In article <7840@boulder.Colorado.EDU> eesnyder@boulder.Colorado.EDU 
(Eric E. Snyder) writes:
>All this talk about Fractal Music.....  Where can I find some? 

It's easily generated in the privacy of your own home.  

The following ideas are mostly taken from one of Martin Gardner's
"Mathematical Games" columns in Scientific American, from the late
seventies.  Gardner got his information from Richard F. Voss of the
Thomas J. Watson Research Center.  (Sorry I don't have the exact date;
all I have is a Xerox of the article.)

I'll stick with tone sequences, though the same ideas can be applied
to other musical parameters.  Suppose we chose a scale--diatonic,
chromatic, whatever, preferably over at least a couple of octaves,
and want to generate a "random" sequence of tones, drawn from this
scale.  One approach would be to take a spinner or dice, with as
many faces as we have tones, and simply spin or roll repeatedly, to
get a succession of tones.  Voss calls this a "white melody," in
analogy to white noise.  The key property of this scheme is that
successive notes are totally independent.

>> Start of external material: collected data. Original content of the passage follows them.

-- ==== Sys2Proof/Config.lean ====
section
/-!
DEFINITION. What is fixed for one block or comes from outside it: the parameters of 00_scope.md R6, among them
the chip's layout (00_scope.md R2, 20_memory.md R69, 30_encoding.md R92 to R104), the data layouts of 30_encoding.md, the acts of
the environment agents (10_state.md R20), and the free values the spec leaves as draws (constants without a body).
-/

namespace Sys2Proof

/-- `RTR_SOURCE`: where DECODE reads the remote-request bit (R6, R133). -/
inductive RtrSource where
  | dlcByte
  | rxctrl
  deriving DecidableEq, Repr, Inhabited

/-- The chip's modes (R99). -/
inductive Mode where
  | normal
  | sleep
  | loopback
  | listenOnly
  | configuration
  deriving DecidableEq, Repr

/-- The chip's layout: the register addresses (R6, R69), the flag positions (R97), the positions of the EFLG bits
that the block reads or writes (R98), the mode codes and their fields (R99), the positions inside a buffer (R46, R47,
R92 to R96) and the command bytes (R104). Each address, bit position and command byte of the chip is a parameter
(R2, R6). A field of several bits is named by its lowest bit. -/
structure ChipLayout where
  /-- `ADDR_CANSTAT`, the mode-status register. -/
  canstat : Nat
  /-- `ADDR_CANCTRL`, the mode-request register. -/
  canctrl : Nat
  /-- `ADDR_TEC`, the transmit error counter. -/
  tec : Nat
  /-- `ADDR_REC`, the receive error counter. -/
  recCounter : Nat
  /-- `ADDR_CANINTE`, the interrupt-enable register. -/
  caninte : Nat
  /-- `ADDR_CANINTF`, the interrupt-flag register. -/
  canintf : Nat
  /-- `ADDR_EFLG`, the error-flag register. -/
  eflg : Nat
  /-- `RXB_BASE(0)`, the control register of receive buffer 0. -/
  rxb0 : Nat
  /-- `RXB_BASE(1)`. -/
  rxb1 : Nat
  /-- `TXB_BASE(0)`, the control register of transmit buffer 0. -/
  txb0 : Nat
  /-- `TXB_BASE(1)`. -/
  txb1 : Nat
  /-- `TXB_BASE(2)`. -/
  txb2 : Nat
  /-- The position of RX0 in CANINTF. -/
  rx0Bit : Fin 8
  /-- The position of RX1. -/
  rx1Bit : Fin 8
  /-- The position of TX0. -/
  tx0Bit : Fin 8
  /-- The position of TX1. -/
  tx1Bit : Fin 8
  /-- The position of TX2. -/
  tx2Bit : Fin 8
  /-- The position of ERR. -/
  errBit : Fin 8
  /-- The position of WAKE. -/
  wakeBit : Fin 8
  /-- The position of TXBO in EFLG. -/
  txboBit : Fin 8
  /-- The position of RX0OVR. -/
  ovr0Bit : Fin 8
  /-- The position of RX1OVR. -/
  ovr1Bit : Fin 8
  /-- The code of Normal mode in REQOP and OPMOD. -/
  normal : BitVec 3
  /-- The code of Sleep mode. -/
  sleep : BitVec 3
  /-- The code of Loopback mode. -/
  loopback : BitVec 3
  /-- The code of Listen-Only mode. -/
  listenOnly : BitVec 3
  /-- The code of Configuration mode. -/
  configuration : BitVec 3
  /-- The lowest bit of REQOP, 3 bits of CANCTRL (R44, R99). -/
  reqopLo : Fin 6
  /-- The lowest bit of OPMOD, 3 bits of CANSTAT (R44, R99). -/
  opmodLo : Fin 6
  /-- The position of TXREQ in TXBnCTRL (R47). -/
  txreqBit : Fin 8
  /-- The position of RXRTR in RXBnCTRL (R46, R92). -/
  rxrtrBit : Fin 8
  /-- The lowest bit of SID[2:0] in SIDL (R93). -/
  sidLo : Fin 6
  /-- The position of EXIDE in SIDL (R93). -/
  exideBit : Fin 8
  /-- The lowest bit of EID[17:16] in SIDL (R93). -/
  eidLo : Fin 7
  /-- The position of RTR in the DLC byte (R94). -/
  dlcRtrBit : Fin 8
  /-- The lowest bit of the length, 4 bits of the DLC byte (R94). -/
  dlcLo : Fin 5
  /-- The command byte of XRead (R104). -/
  readCmd : Byte
  /-- The command byte of XWrite. -/
  writeCmd : Byte
  /-- The command byte of XModify. -/
  modifyCmd : Byte
  /-- The command byte of XReset. -/
  resetCmd : Byte
  deriving DecidableEq, Repr, Inhabited

/-- `RXB_BASE(b)` (R6). -/
def ChipLayout.rxbBase (m : ChipLayout) : Buf → Nat
  | .rx0 => m.rxb0
  | .rx1 => m.rxb1

/-- `TXB_BASE(n)` (R6). -/
def ChipLayout.txbBase (m : ChipLayout) (n : Fin 3) : Nat :=
  match n.val with
  | 0 => m.txb0
  | 1 => m.txb1
  | _ => m.txb2

/-- The REQOP and OPMOD code of a mode (R99). -/
def ChipLayout.modeCode (m : ChipLayout) : Mode → BitVec 3
  | .normal => m.normal
  | .sleep => m.sleep
  | .loopback => m.loopback
  | .listenOnly => m.listenOnly
  | .configuration => m.configuration

/-- The defaults of R6, R46, R47, R69, R93, R94, R97 to R99 and R104 (notes/assumptions/2). -/
def mcp2515 : ChipLayout :=
  { canstat := 0x0E, canctrl := 0x0F, tec := 0x1C, recCounter := 0x1D, caninte := 0x2B, canintf := 0x2C
    eflg := 0x2D, rxb0 := 0x60, rxb1 := 0x70, txb0 := 0x30, txb1 := 0x40, txb2 := 0x50
    rx0Bit := 0, rx1Bit := 1, tx0Bit := 2, tx1Bit := 3, tx2Bit := 4, errBit := 5, wakeBit := 6
    txboBit := 5, ovr0Bit := 6, ovr1Bit := 7
    normal := 0b000, sleep := 0b001, loopback := 0b010, listenOnly := 0b011, configuration := 0b100
    reqopLo := 5, opmodLo := 5, txreqBit := 3, rxrtrBit := 3, sidLo := 5, exideBit := 3, eidLo := 0
    dlcRtrBit := 6, dlcLo := 0, readCmd := 0x03, writeCmd := 0x02, modifyCmd := 0x05, resetCmd := 0xC0 }

/-- The parameters of R6 that the spec leaves OPEN or gives only a default for. They stand in `State`
(field `par`), where no step changes them, so a claim about every state is a claim about every value of them
(notes/assumptions/1). A parameter that R6 requires to be at least 1 is held as its excess over 1. -/
structure Params where
  /-- `RTR_SOURCE`. -/
  rtrSource : RtrSource
  /-- `RX_RETRY_LIMIT`. -/
  rxRetryLimit : Nat
  /-- `NATIVE_BIT_MODIFY`. -/
  nativeBitModify : Bool
  /-- `XFER_ATTEMPTS` - 1. -/
  xferExtra : Nat
  /-- `EVQ_CAP` - 1. -/
  evqExtra : Nat
  /-- `RXQ_CAP` - 1. -/
  rxqExtra : Nat
  /-- `WAKE_TIMEOUT` - 1. -/
  wakeExtra : Nat
  /-- `MODE_POLL_LIMIT` - 1. -/
  pollExtra : Nat
  /-- `MODE_POLL_DELAY`. -/
  pollDelay : Nat
  /-- `BACKOFF_MIN` - 1. -/
  backoffMinExtra : Nat
  /-- The rises of `BACKOFF`: entry i is BACKOFF(i+1) - BACKOFF(i), with BACKOFF(0) read as BACKOFF_MIN. -/
  backoffRise : List Nat
  /-- `RECFAILS_MAX`. -/
  recfailsMax : Byte
  /-- The chip's layout. -/
  layout : ChipLayout
  deriving DecidableEq, Repr, Inhabited

/-- `XFER_ATTEMPTS` ≥ 1 (R6, R65). -/
def Params.xferAttempts (p : Params) : Nat := p.xferExtra + 1
/-- `EVQ_CAP` ≥ 1 (R6, R36). -/
def Params.evqCap (p : Params) : Nat := p.evqExtra + 1
/-- `RXQ_CAP` ≥ 1 (R6, R37). -/
def Params.rxqCap (p : Params) : Nat := p.rxqExtra + 1
/-- `WAKE_TIMEOUT` ≥ 1 (R6, R192). -/
def Params.wakeTimeout (p : Params) : Nat := p.wakeExtra + 1
/-- `MODE_POLL_LIMIT` ≥ 1 (R6, R165). -/
def Params.modePollLimit (p : Params) : Nat := p.pollExtra + 1
/-- `BACKOFF_MIN` ≥ 1 (R6). -/
def Params.backoffMin (p : Params) : Nat := p.backoffMinExtra + 1
/-- `BACKOFF(k)`: nondecreasing, at least BACKOFF_MIN (R6, R166). -/
def Params.backoff (p : Params) (k : Nat) : Nat := p.backoffMin + (p.backoffRise.take k).sum

/-- At least as many block steps as the longest operation or pass takes (R215): more than the transactions
of a pass, with two steps for each attempt of a non-native modify (R63). -/
def Params.stepBound (p : Params) : Nat := 8 * p.xferAttempts + 2 * p.modePollLimit + 64

namespace Config

/-- The chip implements addresses 0x00 to 0x7F (R60). -/
def addressLimit : Nat := 0x80

end Config

/-- A frame in the FIN and FOUT layout (R21, R22, R90, R91). -/
structure Frame where
  /-- The frame word: EXT bit 31, RTR bit 30, reserved bit 29, RAWID 28:0. -/
  id : IdWord
  /-- The data length. -/
  dlc : Byte
  /-- DATA[0..7]. -/
  data : Payload
  deriving DecidableEq, Repr

/-- A buffer image: 14 bytes at offsets 0 to 13 (R92). -/
structure Image where
  /-- Offset 0. -/
  ctrl : Byte
  /-- Offset 1. -/
  sidh : Byte
  /-- Offset 2 (R93). -/
  sidl : Byte
  /-- Offset 3. -/
  eid8 : Byte
  /-- Offset 4. -/
  eid0 : Byte
  /-- Offset 5 (R94). -/
  dlc : Byte
  /-- Offsets 6 to 13. -/
  data : Payload
  deriving DecidableEq, Repr

/-- A step of the chip agent (60_exceptions.md R264 (a) to (g), R265). -/
inductive ChipAct where
  /-- (a) set CANINTF bits to 1. -/
  | setFlags (m : Byte)
  /-- (b) load receive buffer b and set its flag; only while the flag is 0 (R265). -/
  | loadRx (b : Buf) (img : Image)
  /-- (b) write one byte of receive buffer b; only while its flag is 0 (R265: "While RXnIF = 0 the chip may
  write the buffer at any step"). -/
  | pokeRx (b : Buf) (j : Fin 14) (v : Byte)
  /-- (c) set RXbOVR when a frame arrives for a full buffer. -/
  | overflow (b : Buf)
  /-- (d) change TEC and REC to any values, and set or clear the EFLG bits that are no overflow bits (5:0). -/
  | counters (tec rec low : Byte)
  /-- (e) OPMOD takes REQOP's value. -/
  | enterMode
  /-- (f) clear TXBO (R168). -/
  | clearBusOff
  /-- (g) a send completes: clear TXREQ of transmit buffer n and set TXnIF (R266). -/
  | txDone (n : Fin 3)
  deriving DecidableEq, Repr

/-- A step of a client task (10_state.md R20, R21, R23, R26, R51; 20_memory.md R61, R72; R107 `wr`). `c` is the
client's identity. -/
inductive ClientAct where
  | wrFinId (v : IdWord)
  | wrFinDlc (v : Byte)
  | wrFinData (i : Fin 8) (v : Byte)
  | wrImg (j : Fin 14) (v : Byte)
  /-- A write to BSTAT, which is ignored (R51). -/
  | wrBstat (v : Byte)
  /-- A write of the request word (R26). -/
  | wrOpreq (c : Nat) (w : Byte)
  /-- Acquire LOCK (R39). -/
  | lock (c : Nat)
  /-- Release LOCK (R39, R266). -/
  | unlock (c : Nat)
  /-- One attempt of a direct transaction (R61), which only the owner of LOCK may issue (R72). -/
  | xread (c : Nat) (a : Byte)
  | xwrite (c : Nat) (a v : Byte)
  | xmodify (c : Nat) (a m v : Byte)
  /-- The write half of the client's XModify where the chip has no native one (R63). -/
  | xmodifyWrite (c : Nat)
  | xreset (c : Nat)
  deriving DecidableEq, Repr

/-- A step of an agent other than the dispatcher and the client port (R20). -/
inductive EnvAct where
  | chip (a : ChipAct)
  /-- The ISR's one step (R191). -/
  | isr
  /-- A spurious falling edge on the interrupt line (R191: "tolerate spurious or coalesced edges"). -/
  | glitch
  | client (a : ClientAct)
  /-- The receive consumer pops RXQ (R37). -/
  | consume
  /-- The clock agent advances NOW by n ticks (R40). -/
  | tick (n : Nat)
  deriving DecidableEq, Repr

/-- Which agent moves next. -/
inductive Act where
  /-- The client port takes steps (R20 agent 2). -/
  | port
  /-- The dispatcher takes steps (R20 agent 1). -/
  | dispatcher
  /-- An environment agent takes the step named. -/
  | env (e : EnvAct)
  deriving DecidableEq, Repr

/-- The transport agent's draw for one attempt of a transaction (R64): it succeeds, or it fails, and then a
write or modify has landed or not. -/
inductive XDraw where
  | ok
  | fail (landed : Bool)
  deriving DecidableEq, Repr

/-- What the environment does next: the order in which agents move, with the environment's acts, and the
transport's draws. -/
structure Draws where
  agenda : List Act
  xport : List XDraw
  deriving DecidableEq, Repr, Inhabited

namespace Config

/-- FREE VALUE (notes/assumptions/1): the OPEN parameters of R6. -/
opaque params : Params

/-- FREE VALUE (notes/assumptions/3): the chip register byte at an address that nothing has written since
power-on (`epoch` 0) or since the `epoch`-th chip reset (R46, R47, R280, R281: "any value"). -/
opaque unspecReg : (epoch : Nat) → (address : Nat) → Byte

/-- FREE VALUE (notes/assumptions/4): the agents' next acts and the transport's next draws, for the n-th
time the model asks (R10, R20, R64, R264). -/
opaque draws : Nat → Draws

/-- FREE VALUE (notes/assumptions/25): the byte A2 of RX_DECODE_FAIL for a retry count above 255, which no byte
holds (R105, R196). -/
opaque wideCount : Nat → Byte

/-- FREE VALUE (notes/assumptions/5): NOW at power-on, which the environment supplies (R40, R280). -/
opaque bootTick : Nat

end Config

end Sys2Proof
end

An alternate approach would be to pick a starting point, and use a
spinner numbered, e.g., -2, -1, 0, +1, +2, or whatever range is
desired.  Successive spins give the direction to go, for the next
note: up 2, down 1, etc.  Voss calls this a "brown melody," in
analogy with Brownian motion.  With this scheme, successive notes
depend very strongly on previous notes.

White and Brownian noise are both "scaling noise," and so in some
sense, either white or brown music is fractal music, although "fractal
music" is generally taken to be a sort of compromise between the two.
The idea of "fractal music" is to get a sequence that is neither
uncorrelated nor too strongly correlated.  (Technically, white noise
has a spectral density of 1/(f^0), brownian noise a spectral density
of 1/(f^2), and what we would like is a tone generation scheme that
corresponds to noise with a spectral density of 1/f.)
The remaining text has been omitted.